### Input
/-- R56, R61, R62, R387, R394, R395, R401, R410, R411, R449, R461, R471, R502: submits, replacements of code, settings and resolves; the
commands that begin work and are over when it has ended; and the queries, whose answer goes to host memory. Where the manual leaves a
point open it says what the model chose (logs 22, 24, 25, 26, 27, 28). -/
def Obligations.HostDeviceCommands : Prop :=
  ∀ (q : Nat) (s : State),
    let h := cmdOf s q
    let hd := headOf s q
    let fails (i : Instr) (opc code : Nat) : Prop := takes s q opc → exec i s = .next (s.finishCmd q hd code 0)
    let does (i : Instr) (opc : Nat) (t : State) (res : Nat) : Prop := takes s q opc → exec i s = .next (t.finishCmd q hd 0 res)
    let waits (i : Instr) (opc : Nat) (t : State) : Prop := takes s q opc → exec i s = .next (t.setQueue q { t.queue q with wait := true })
    let mine := s.nodeList.filter fun e => e.2.cid == h.cid
    (s.submitCode h.pay ≠ 0 → fails (.submit q) 16 (s.submitCode h.pay))
    ∧ (s.submitCode h.pay = 0 →
        (∀ id t, s.acceptNode h.pay q s.dev.chip 0 = some (id, t) → does (.submit q) 16 (t.submitted q id h.pay) id)
        ∧ (s.acceptNode h.pay q s.dev.chip 0 = none → waits (.submit q) 16 s))
    ∧ (s.phase q = 0 → s.replCode h.pay ≠ 0 → fails (.replaceCode q) 17 (s.replCode h.pay))
    ∧ (s.phase q = 0 → s.replCode h.pay = 0 → h.pay / 2 ^ 256 % 2 ^ 64 = 0 → waits (.replaceCode q) 17 (s.fixRepl q h.pay))
    ∧ (s.phase q = 2 → (s.note q < s.gtc → does (.replaceCode q) 17 s 0) ∧ (s.gtc ≤ s.note q → waits (.replaceCode q) 17 s))
    ∧ (takes s q 18 →
        ∃ t, exec (.dispatcherConfigure q) s = .next t ∧ t.disp.age = h.pay % 2 ^ 10 ∧ t.disp.upre = h.pay.testBit 16
          ∧ ∀ j < 16, NMap.get 12 t.disp.thr j = h.pay / 2 ^ (64 + 4 * j) % 16)
    ∧ (s.noContext h.cid = false → h.a + h.b * 65536 ≤ 2 ^ 52 → h.a < 2 ^ 52 →
        (h.c = 0 → does (.resolve q) 24 (mine.foldl (fun s e => s.onNode e.1 fun n => n.requeueParked h.a h.b s.gtc) s) 0)
        ∧ (h.c = 1 → does (.resolve q) 24
            ((mine.filter fun e => e.2.parked.any fun t => t.pages.any (pageInside h.a h.b)).foldl (fun s e => s.failNode e.1 0x51) s) 0))
    ∧ (s.phase q = 0 → (s.migrateOk h = false → fails (.migrate q) 25 1)
        ∧ (s.migrateOk h = true → waits (.migrate q) 25 ((s.beginMig h).setPhase q 1 0)))
    ∧ (s.phase q = 1 → (∀ m ∈ s.migs, m.queue ≠ q) → does (.migrate q) 25 s 0)
    ∧ (s.phase q = 0 → h.c / 2 ^ 12 % 4 = 2 → waits (.shootDown q) 26
        ((({ s with shoots := s.shoots.filter fun x => x.owner != .queue q } : State).beginShoot .all (.queue q)).setPhase q 1 0))
    ∧ (s.phase q = 1 → ∀ x, s.shoots.find? (fun x => x.owner == .queue q) = some x → s.shootDone x = true →
        does (.shootDown q) 26 (s.endShoot x.id) x.fencedMask.toNat)
    ∧ (let n := h.a % 256
      (192 ≤ n → fails (.retireCluster q) 33 1)
      ∧ (s.phase q = 0 → n < 192 → s.inService n = false → does (.retireCluster q) 33 s 0)
      ∧ (s.phase q = 0 → n < 192 → s.inService n = true → takes s q 33 → ∃ t, exec (.retireCluster q) s = .next t ∧ n ∈ t.rel.asked)
      ∧ (s.phase q = 1 → n < 192 → n ∉ s.rel.asked → does (.retireCluster q) 33 s 0))
    ∧ (s.phase q = 1 → s.joinOpen (h.a % 64) = false → does (.fabricJoin q) 34 s 0)
    ∧ (let answers (i : Instr) (sel v : Nat) : Prop := takes s q 32 → h.a = sel → h.c + 64 ≤ 2 ^ 42 →
        exec i s = .next (({ s with hostMem := s.hostMem.writeN h.c 64 v } : State).finishCmd q hd 0 0)
      let fails (i : Instr) (sel code : Nat) : Prop := takes s q 32 → h.a = sel → h.c + 64 ≤ 2 ^ 42 → exec i s = .next (s.finishCmd q hd code 0)
      (h.b % 256 < 192 → s.inService (h.b % 256) = true →
          answers (.queryTowerRemap q) 1 ((NMap.get 0 (s.cl (h.b % 256)).ctl.remap (h.b / 2 ^ 8 % 64)).toNat % 2 ^ 51))
        ∧ answers (.queryClusterTable q) 2 (s.dev.clmap.toNat + s.dev.clsvc % 2 ^ 192 * 2 ^ 64)
        ∧ (h.b = 1 → answers (.queryHbmDegraded q) 3 (s.dev.hbmfail 7)) ∧ (1 < h.b → fails (.queryHbmDegraded q) 3 1)
        ∧ (h.b < s.dev.top → answers (.queryPageTag q) 4 (s.tag (h.b / 65536))) ∧ (s.dev.top ≤ h.b → fails (.queryPageTag q) 4 1)
        ∧ (h.b < 64 → answers (.queryGatherPattern q) 5 (NMap.get 0 s.patterns h.b)) ∧ (64 ≤ h.b → fails (.queryGatherPattern q) 5 1)
        ∧ (∃ v, v % 2 ^ 64 = s.disp.age % 1024 + (if s.disp.upre then 2 ^ 16 else 0)
            ∧ (∀ j < 16, v / 2 ^ (64 + 4 * j) % 16 = NMap.get 12 s.disp.thr j % 16) ∧ answers (.queryDispatcherParameters q) 6 v)
        ∧ (∀ r, s.rel.samLog[h.b % 16]? = some r → answers (.querySamovarLog q) 7 (ofBytes (recBytes r)))
        ∧ (s.rel.samLog[h.b % 16]? = none → answers (.querySamovarLog q) 7 0)
        ∧ (h.b ≤ 3 → s.noContext h.cid = false → answers (.querySlotStatus q) 8 ((s.ctx h.cid).snapWord h.b + s.txWord h.cid h.b * 2 ^ 64))
        ∧ (3 < h.b → fails (.querySlotStatus q) 8 1)
        ∧ answers (.queryDeviceStatus q) 9
            (s.host.dropw % 2 ^ 32 + s.dev.ptArea % 2 ^ 32 * 2 ^ 32 + s.csr 0 0x020 * 2 ^ 64 + s.linkUp * 2 ^ 128))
######
* **What the exercise asks**: Wherever the string "exec" turns up in the material, copy the whole line.

* **Response area**:
    let fails (i : Instr) (opc code : Nat) : Prop := takes s q opc → exec i s = .next (s.finishCmd q hd code 0)
    let does (i : Instr) (opc : Nat) (t : State) (res : Nat) : Prop := takes s q opc → exec i s = .next (t.finishCmd q hd 0 res)
    let waits (i : Instr) (opc : Nat) (t : State) : Prop := takes s q opc → exec i s = .next (t.setQueue q { t.queue q with wait := true })
        ∃ t, exec (.dispatcherConfigure q) s = .next t ∧ t.disp.age = h.pay % 2 ^ 10 ∧ t.disp.upre = h.pay.testBit 16
      ∧ (s.phase q = 0 → n < 192 → s.inService n = true → takes s q 33 → ∃ t, exec (.retireCluster q) s = .next t ∧ n ∈ t.rel.asked)
        exec i s = .next (({ s with hostMem := s.hostMem.writeN h.c 64 v } : State).finishCmd q hd 0 0)
      let fails (i : Instr) (sel code : Nat) : Prop := takes s q 32 → h.a = sel → h.c + 64 ≤ 2 ^ 42 → exec i s = .next (s.finishCmd q hd code 0)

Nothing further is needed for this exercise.